WHAT THIS TASK INVOLVES -> In the data below, find the line containing "def Row.key (r", then set down that line and every later line up to and including the line containing "def ObjType.isBytes : ObjType → Bool", exactly.

════════════════

-- ==== Sys2Proof/Machine/Dict.lean ====
section
/-! DEFINITION. The object dictionary (R363 to R366): one row for each object of the chapters' tables, with its place,
instances, type, access right, default and range. -/

namespace Sys2Proof.Machine

/-- Types of R364; STR and DOM carry their declared length in bytes. -/
inductive ObjType where
  | u8 | u16 | u32 | u64 | i16 | i32 | q15 | q30 | str (n : Nat) | dom (n : Nat)
deriving DecidableEq, Repr

/-- Access rights of R366. -/
inductive Access where
  | ro | rw | rws | wo | rwa
deriving DecidableEq, Repr

/-- What an instance of an object belongs to, which decides whether it is enabled (R6). -/
inductive Owner where
  | all | pickup | beam | spindle | axis
deriving DecidableEq, Repr

/-- Ranges of the tables; `full` is the whole range of the type. -/
inductive Range where
  | full
  | span (lo hi : Int)
  | spanOr (lo hi other : Int)
  | multiples (lo hi m : Int)
  | values (l : List Int)
deriving DecidableEq, Repr

/-- A row of an object table: instance (a, b) lies at index base + a * stride + b * stride2 for a < count and b < count2, and
the row covers `subs` subindices from `sub`. Element k of instance i has the default at (i * subs + k) modulo the length. -/
structure Row where
  base    : Nat
  count   : Nat
  stride  : Nat
  count2  : Nat
  stride2 : Nat
  owner   : Owner
  sub     : Nat
  subs    : Nat
  type    : ObjType
  access  : Access
  dflt    : List Int
  range   : Range
deriving DecidableEq, Repr

/-- Index of instance i (for two-fold instances i = a * count2 + b). -/
def Row.index (r : Row) (i : Nat) : Nat := r.base + r.stride * (i / r.count2) + r.stride2 * (i % r.count2)

/-- Key of element k of instance i: index * 256 + subindex. -/
def Row.key (r : Row) (i k : Nat) : Nat := r.index i * 256 + r.sub + k

/-- Default of element k of instance i. -/
def Row.default (r : Row) (i k : Nat) : Int := r.dflt.getD ((i * r.subs + k) % r.dflt.length) 0

/-- Size of a value in bytes (R364). -/
def ObjType.size : ObjType → Nat
  | .u8 => 1 | .u16 => 2 | .u32 => 4 | .u64 => 8 | .i16 => 2 | .i32 => 4 | .q15 => 2 | .q30 => 4 | .str n => n | .dom n => n

/-- Type code of R364. -/
def ObjType.code : ObjType → Nat
  | .u8 => 1 | .u16 => 2 | .u32 => 3 | .u64 => 4 | .i16 => 5 | .i32 => 6 | .q15 => 7 | .q30 => 8 | .str _ => 9 | .dom _ => 10

/-- Access code of R375. -/
def Access.code : Access → Nat
  | .ro => 0 | .rw => 1 | .rws => 2 | .wo => 3 | .rwa => 4

/-- Whether values of the type are two's complement. -/
def ObjType.signed : ObjType → Bool
  | .i16 => true | .i32 => true | .q15 => true | .q30 => true | _ => false

/-- Whether the object's value is a byte string. -/
def ObjType.isBytes : ObjType → Bool
  | .str _ => true | .dom _ => true | _ => false

/-- The values that a type can hold. -/
def ObjType.holds (t : ObjType) (v : Int) : Bool :=
  if t.signed then decide (-(2 ^ (8 * t.size - 1)) ≤ v ∧ v < 2 ^ (8 * t.size - 1))
  else decide (0 ≤ v ∧ v < 2 ^ (8 * t.size))

/-- Range check of R366. -/
def Range.admits (r : Range) (v : Int) : Bool :=
  match r with
  | .full => true
  | .span lo hi => decide (lo ≤ v ∧ v ≤ hi)
  | .spanOr lo hi x => decide (lo ≤ v ∧ v ≤ hi) || v == x
  | .multiples lo hi m => decide (lo ≤ v ∧ v ≤ hi ∧ v % m = 0)
  | .values l => l.contains v

/-- Value read from the little-endian bytes of its type (R365). -/
def ObjType.decode (t : ObjType) (bytes : List Byte) : Int :=
  let n : Nat := (bytes.take t.size).foldr (fun b acc => b.toNat + 256 * acc) 0
  if t.signed && decide (2 ^ (8 * t.size - 1) ≤ n) then (n : Int) - 2 ^ (8 * t.size) else n

/-- The n little-endian bytes of a value. -/
def leBytes (n : Nat) (v : Int) : List Byte :=
  (List.range n).map fun i => BitVec.ofInt 8 (v / 256 ^ i)

namespace Obj
-- Scope, R8
/-- `VariantCode`, R8. -/
def variantCode : Row := ⟨0x1001, 1, 0, 1, 0, .all, 0x00, 1, .u8, .ro, [0], .full⟩
/-- `EnabledSpindleMask`, R8. -/
def enabledSpindleMask : Row := ⟨0x1001, 1, 0, 1, 0, .all, 0x01, 1, .u8, .ro, [0], .full⟩
/-- `EnabledPickupMask`, R8. -/
def enabledPickupMask : Row := ⟨0x1001, 1, 0, 1, 0, .all, 0x02, 1, .u8, .ro, [0], .full⟩
/-- `SledEncoderPresent`, R8. -/
def sledEncoderPresent : Row := ⟨0x1001, 1, 0, 1, 0, .all, 0x03, 1, .u8, .ro, [0], .full⟩

-- Servo, R77
/-- `HighestSub`, R77. -/
def highestSub : Row := ⟨0x3010, 8, 0x100, 5, 1, .pickup, 0x00, 1, .u8, .ro, [59], .full⟩
/-- `BiquadCoeff`, R77. -/
def biquadCoeff : Row := ⟨0x3010, 8, 0x100, 5, 1, .pickup, 0x01, 30, .q30, .rws, [1073741824, 0, 0, 0, 0], .full⟩
/-- `SsA`, R77. -/
def ssA : Row := ⟨0x3010, 8, 0x100, 5, 1, .pickup, 0x1F, 16, .q30, .rws, [1073741824, 0, 0, 0, 0, 0, 0, 0, 0, 0, 0, 0, 0, 0, 0, 0], .full⟩
/-- `SsB`, R77. -/
def ssB : Row := ⟨0x3010, 8, 0x100, 5, 1, .pickup, 0x2F, 4, .q30, .rws, [4194304, 0, 0, 0], .full⟩
/-- `SsC`, R77. -/
def ssC : Row := ⟨0x3010, 8, 0x100, 5, 1, .pickup, 0x33, 4, .q30, .rws, [268435456, 0, 0, 0], .full⟩
/-- `SsD`, R77. -/
def ssD : Row := ⟨0x3010, 8, 0x100, 5, 1, .pickup, 0x37, 1, .q30, .rws, [134217728], .full⟩
/-- `SsShift`, R77. -/
def ssShift : Row := ⟨0x3010, 8, 0x100, 5, 1, .pickup, 0x38, 1, .i16, .rws, [0], .span (-8) 8⟩
/-- `BiquadsUsed`, R77. -/
def biquadsUsed : Row := ⟨0x3010, 8, 0x100, 5, 1, .pickup, 0x39, 1, .u8, .rws, [0], .span 0 6⟩
/-- `SsOrder`, R77. -/
def ssOrder : Row := ⟨0x3010, 8, 0x100, 5, 1, .pickup, 0x3A, 1, .u8, .rws, [1], .span 1 4⟩
/-- `IntegratorState`, R77. -/
def integratorState : Row := ⟨0x3010, 8, 0x100, 5, 1, .pickup, 0x3B, 1, .u8, .rws, [0], .spanOr 0 3 0xFF⟩

-- Servo, R98
/-- `EngineState`, R98. -/
def engineState : Row := ⟨0x3000, 8, 0x100, 1, 0, .pickup, 0x00, 1, .u8, .ro, [0], .full⟩
/-- `LoopClosedMask`, R98. -/
def loopClosedMask : Row := ⟨0x3000, 8, 0x100, 1, 0, .pickup, 0x01, 1, .u8, .ro, [0], .full⟩
/-- `DefectHoldCause`, R98. -/
def defectHoldCause : Row := ⟨0x3000, 8, 0x100, 1, 0, .pickup, 0x02, 1, .u16, .ro, [0], .full⟩
/-- `ServoOverrunStatus`, R98. -/
def servoOverrunStatus : Row := ⟨0x3000, 8, 0x100, 1, 0, .pickup, 0x03, 1, .u16, .rw, [0], .full⟩
/-- `TrackingResidualRms`, R98. -/
def trackingResidualRms : Row := ⟨0x3000, 8, 0x100, 1, 0, .pickup, 0x04, 1, .u16, .ro, [0], .full⟩
/-- `FocusResidualRms`, R98. -/
def focusResidualRms : Row := ⟨0x3000, 8, 0x100, 1, 0, .pickup, 0x05, 1, .u16, .ro, [0], .full⟩
/-- `WobbleCount`, R98. -/
def wobbleCount : Row := ⟨0x3000, 8, 0x100, 1, 0, .pickup, 0x06, 1, .u32, .ro, [0], .full⟩
/-- `TrackingOverrunCount`, R98. -/
def trackingOverrunCount : Row := ⟨0x3001, 8, 0x100, 1, 0, .pickup, 0x00, 1, .u32, .ro, [0], .full⟩
/-- `FocusOverrunCount`, R98. -/
def focusOverrunCount : Row := ⟨0x3001, 8, 0x100, 1, 0, .pickup, 0x01, 1, .u32, .ro, [0], .full⟩
/-- `SkewOverrunCount`, R98. -/
def skewOverrunCount : Row := ⟨0x3001, 8, 0x100, 1, 0, .pickup, 0x02, 1, .u32, .ro, [0], .full⟩
/-- `TiltOverrunCount`, R98. -/
def tiltOverrunCount : Row := ⟨0x3001, 8, 0x100, 1, 0, .pickup, 0x03, 1, .u32, .ro, [0], .full⟩
/-- `SledOuterOverrunCount`, R98. -/
def sledOuterOverrunCount : Row := ⟨0x3001, 8, 0x100, 1, 0, .pickup, 0x04, 1, .u32, .ro, [0], .full⟩
/-- `LoopFaultCount`, R98. -/
def loopFaultCount : Row := ⟨0x3001, 8, 0x100, 1, 0, .pickup, 0x05, 1, .u32, .ro, [0], .full⟩
/-- `DefectHoldRequest`, R98. -/
def defectHoldRequest : Row := ⟨0x300A, 8, 0x100, 1, 0, .pickup, 0x00, 1, .u8, .wo, [0], .values [1]⟩

-- Servo, R99
/-- `TrackingErrorGain`, R99. -/
def trackingErrorGain : Row := ⟨0x3002, 8, 0x100, 1, 0, .pickup, 0x00, 1, .q30, .rws, [1048576000], .full⟩
/-- `FocusErrorGain`, R99. -/
def focusErrorGain : Row := ⟨0x3002, 8, 0x100, 1, 0, .pickup, 0x01, 1, .q30, .rws, [1476395008], .full⟩
/-- `SkewErrorGain`, R99. -/
def skewErrorGain : Row := ⟨0x3002, 8, 0x100, 1, 0, .pickup, 0x02, 1, .q30, .rws, [1073741824], .full⟩
/-- `TiltErrorGain`, R99. -/
def tiltErrorGain : Row := ⟨0x3002, 8, 0x100, 1, 0, .pickup, 0x03, 1, .q30, .rws, [1073741824], .full⟩
/-- `LensShiftGain`, R99. -/
def lensShiftGain : Row := ⟨0x3002, 8, 0x100, 1, 0, .pickup, 0x04, 1, .q30, .rws, [0], .full⟩
/-- `LensShiftCorner`, R99. -/
def lensShiftCorner : Row := ⟨0x3002, 8, 0x100, 1, 0, .pickup, 0x05, 1, .u16, .rws, [1000], .span 100 5000⟩
/-- `SumFloor`, R99. -/
def sumFloor : Row := ⟨0x3002, 8, 0x100, 1, 0, .pickup, 0x06, 1, .q15, .rws, [1024], .span 1 32767⟩
/-- `WobbleFloor`, R99. -/
def wobbleFloor : Row := ⟨0x3002, 8, 0x100, 1, 0, .pickup, 0x07, 1, .q15, .rws, [512], .span 1 32767⟩
/-- `TrackingOffset`, R99. -/
def trackingOffset : Row := ⟨0x3003, 8, 0x100, 1, 0, .pickup, 0x00, 1, .q30, .rws, [0], .full⟩
/-- `FocusOffsetL0`, R99. -/
def focusOffset : Row := ⟨0x3003, 8, 0x100, 1, 0, .pickup, 0x01, 4, .q30, .rws, [0], .full⟩
/-- `TiltOffset`, R99. -/
def tiltOffset : Row := ⟨0x3003, 8, 0x100, 1, 0, .pickup, 0x05, 1, .q30, .rws, [0], .full⟩
/-- `SkewFeedforwardK0`, R99. -/
def skewFeedforwardK0 : Row := ⟨0x3003, 8, 0x100, 1, 0, .pickup, 0x06, 1, .q30, .rws, [0], .full⟩
/-- `SkewFeedforwardK1`, R99. -/
def skewFeedforwardK1 : Row := ⟨0x3003, 8, 0x100, 1, 0, .pickup, 0x07, 1, .q30, .rws, [0], .full⟩
/-- `Limit`, R99. -/
def limit : Row := ⟨0x3004, 8, 0x100, 1, 0, .pickup, 0x00, 4, .q15, .rws, [29491], .span 1 32767⟩
/-- `Slew`, R99. -/
def slew : Row := ⟨0x3004, 8, 0x100, 1, 0, .pickup, 0x04, 2, .q15, .rws, [1024], .span 1 32767⟩
/-- `Slew`, R99. -/
def slewSkewTilt : Row := ⟨0x3004, 8, 0x100, 1, 0, .pickup, 0x06, 2, .q15, .rws, [512], .span 1 32767⟩

-- Servo, R100
/-- `RcGain`, R100. -/
def rcGain : Row := ⟨0x3005, 8, 0x100, 1, 0, .pickup, 0x00, 3, .q30, .rws, [1073741824], .full⟩
/-- `RcPhaseAdvance`, R100. -/
def rcPhaseAdvance : Row := ⟨0x3005, 8, 0x100, 1, 0, .pickup, 0x03, 1, .u16, .rws, [4], .span 0 36⟩
/-- `TrackingResidualLimit`, R100. -/
def trackingResidualLimit : Row := ⟨0x3006, 8, 0x100, 1, 0, .pickup, 0x00, 1, .u16, .rw, [400], .span 50 2000⟩
/-- `TrackingResidualCount`, R100. -/
def trackingResidualCount : Row := ⟨0x3006, 8, 0x100, 1, 0, .pickup, 0x01, 1, .u8, .rw, [3], .span 1 16⟩
/-- `FocusResidualLimit`, R100. -/
def focusResidualLimit : Row := ⟨0x3006, 8, 0x100, 1, 0, .pickup, 0x02, 1, .u16, .rw, [1500], .span 100 5000⟩
/-- `FocusResidualCount`, R100. -/
def focusResidualCount : Row := ⟨0x3006, 8, 0x100, 1, 0, .pickup, 0x03, 1, .u8, .rw, [3], .span 1 16⟩
/-- `SumDropLevel`, R100. -/
def sumDropLevel : Row := ⟨0x3006, 8, 0x100, 1, 0, .pickup, 0x04, 1, .q15, .rw, [13107], .span 3277 29491⟩
/-- `SumDropCount`, R100. -/
def sumDropCount : Row := ⟨0x3006, 8, 0x100, 1, 0, .pickup, 0x05, 1, .u8, .rw, [2], .span 1 8⟩
/-- `FocusLostLevel`, R100. -/
def focusLostLevel : Row := ⟨0x3006, 8, 0x100, 1, 0, .pickup, 0x06, 1, .q15, .rw, [22938], .span 8192 29491⟩
/-- `FocusLostCount`, R100. -/
def focusLostCount : Row := ⟨0x3006, 8, 0x100, 1, 0, .pickup, 0x07, 1, .u8, .rw, [8], .span 1 16⟩
/-- `SumMeanShift`, R100. -/
def sumMeanShift : Row := ⟨0x3006, 8, 0x100, 1, 0, .pickup, 0x08, 1, .u8, .rw, [10], .span 6 14⟩
/-- `TrackingPlant`, R100. -/
def trackingPlant : Row := ⟨0x3007, 8, 0x100, 1, 0, .pickup, 0x00, 5, .q30, .rws, [0], .full⟩
/-- `FocusPlant`, R100. -/
def focusPlant : Row := ⟨0x3007, 8, 0x100, 1, 0, .pickup, 0x05, 5, .q30, .rws, [0], .full⟩
/-- `SetpointSource`, R100. -/
def setpointSource : Row := ⟨0x3008, 8, 0x100, 1, 0, .pickup, 0x00, 5, .u8, .rws, [0], .span 0 2⟩
/-- `ExtInjectionMode`, R100. -/
def extInjectionMode : Row := ⟨0x3008, 8, 0x100, 1, 0, .pickup, 0x05, 1, .u8, .rws, [0], .span 0 31⟩
/-- `ExtScale`, R100. -/
def extScale : Row := ⟨0x3009, 8, 0x100, 1, 0, .pickup, 0x00, 5, .q30, .rws, [0], .full⟩
/-- `ExtLimit`, R100. -/
def extLimit : Row := ⟨0x3009, 8, 0x100, 1, 0, .pickup, 0x05, 1, .q15, .rws, [3277], .span 0 32767⟩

════════════════

WRITTEN SOLUTION ->
def Row.key (r : Row) (i k : Nat) : Nat := r.index i * 256 + r.sub + k

/-- Default of element k of instance i. -/
def Row.default (r : Row) (i k : Nat) : Int := r.dflt.getD ((i * r.subs + k) % r.dflt.length) 0

/-- Size of a value in bytes (R364). -/
def ObjType.size : ObjType → Nat
  | .u8 => 1 | .u16 => 2 | .u32 => 4 | .u64 => 8 | .i16 => 2 | .i32 => 4 | .q15 => 2 | .q30 => 4 | .str n => n | .dom n => n

/-- Type code of R364. -/
def ObjType.code : ObjType → Nat
  | .u8 => 1 | .u16 => 2 | .u32 => 3 | .u64 => 4 | .i16 => 5 | .i32 => 6 | .q15 => 7 | .q30 => 8 | .str _ => 9 | .dom _ => 10

/-- Access code of R375. -/
def Access.code : Access → Nat
  | .ro => 0 | .rw => 1 | .rws => 2 | .wo => 3 | .rwa => 4

/-- Whether values of the type are two's complement. -/
def ObjType.signed : ObjType → Bool
  | .i16 => true | .i32 => true | .q15 => true | .q30 => true | _ => false

/-- Whether the object's value is a byte string. -/
def ObjType.isBytes : ObjType → Bool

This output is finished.